Mustafa Kutlu’nun bu kitabındaki kurgusu bana oldukça akıcı geldi. Özellikle olay örgüsü, cümlelerin dizilişi gerçekten ustalık işi olduğunu belli ediyor kitabın. Dahası kurguda en güncel mevzularımız da ele alınıyor, özellikle sosyal hayatımıza dair çarpıcı tespitler var.
Nihayetinde bir solukta okunacak muhteşem bir eser daha sunuyor Mustafa Kutlu bizlere. Hesap günü gelmeden, haydi önce Bedir’in hesabını, sonra da kendi hesabımızı görmeye…
HESAP GÜNÜ
Yazar: Mustafa Kutlu
Yayınevi: Dergâh Yayınları
Web Sitesi: dergah.com.tr
ARKA KAPAK METNİ
Usta hikayeci Mustafa Kutlu’dan yepyeni bir eser.

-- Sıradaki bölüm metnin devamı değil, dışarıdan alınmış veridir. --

-- ==== Sys2Proof/Machine/EventFlags.lean ====
section
/-! DEFINITION. EVSET and EVTAKE (spec/40_eventflags.md). -/

namespace Sys2Proof
namespace Machine

/-- `EVSET e` (R100). -/
def execEvset (e : Event) (s : State) : Host.Outcome State Fault Refusal := .next (evSet e s)

/-- `EVTAKE e` (R101). The result goes to whoever issued it and is not stored in the block's state (00_scope.md R12);
`evtrace` shows it (notes/assumptions/7.md). -/
def execEvtake (e : Event) (s : State) : Host.Outcome State Fault Refusal := .next (evTake e s).2

end Machine
end Sys2Proof
end

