/-- Settles O35: each row is the drain of its view, evaluated; the frames of a row are those of its palettes. -/
theorem drainFollowsTheTableOfSeveralFlags : Obligations.DrainFollowsTheTableOfSeveralFlags := by
  intro s hf hpulse
  obtain ⟨start, hpls⟩ : ∃ start, s.pls = ⟨false, start⟩ := ⟨s.pls.start, by rw [← hpulse]⟩
  refine ⟨fun hreg hflags => drain_row (sent := [paletteFrame false]) ?_,
    fun hreg hflags => drain_row (sent := [paletteFrame false, paletteFrame true]) ?_,
    fun hreg hflags => drain_overlap_row ?_,
    fun hreg hflags => drain_row (sent := [paletteFrame false]) ?_,
    fun hreg hflags => drain_row (sent := [paletteFrame false]) ?_,
    fun hreg hflags => drain_row (sent := [paletteFrame true]) ?_,
    fun hreg hflags => drain_row (sent := [paletteFrame true, paletteFrame false]) ?_,
    fun hreg hflags => drain_row
      (sent := [paletteFrame true, paletteFrame false, paletteFrame true, paletteFrame false]) ?_,
    fun hreg hflags => drain_row (sent := []) ?_⟩
  all_goals
    simp [State.powerView, hf, hpls, hreg, hflags, PowerView.drain, PowerView.serviceInOrder, PowerView.service,
      PowerView.act, policy, eventMask, Event.id, recorded, Config.nEvents]

end Machine
end Sys2Proof
end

“Musallada bir tabut, yeşil örtü üstünde, yapayalnız…
İkindi okunmuş, namaz kılanlar camiye girmiş, kılmayan kalabalık cami duvarına yanaşıp saçak altına sığınmış. Alafranga bir muhit; ama gelin durumu izah edin. Erkekler cami duvarında, kadınlar şadırvan altında. Haliyle haremlik selâmlık olmuş. Böyledir… Önce bir büyücek naylon top, pat-pat zıplayarak müezzinin bahçesine kadar gitti, mısırların arasında kayboldu. Topun ardından bir oğlan çocuğu altı, yedi yaşlarda; onun ardından aynı yaşta bir kız, mısır püskülü sarı saçlarını savurarak koştular. Hem koşuyor, hem gülüyor, hem cıvıl cıvıl konuşuyorlar. Mısırların arasında kayboldular. Çocuklar böyle bir rüzgâr estirdiler işte. Gökyüzünün karanlık çarşafı keskin bir bıçakla yırtıldı. Arasından güneş çıktı, beyaz bulutlar. Kuşlar ötmeye, çiçekler açmaya başladı. Şadırvan havuzundan su sesi geldi. Hayat olanca parıltısıyla cami avlusunu ışığa boğdu…”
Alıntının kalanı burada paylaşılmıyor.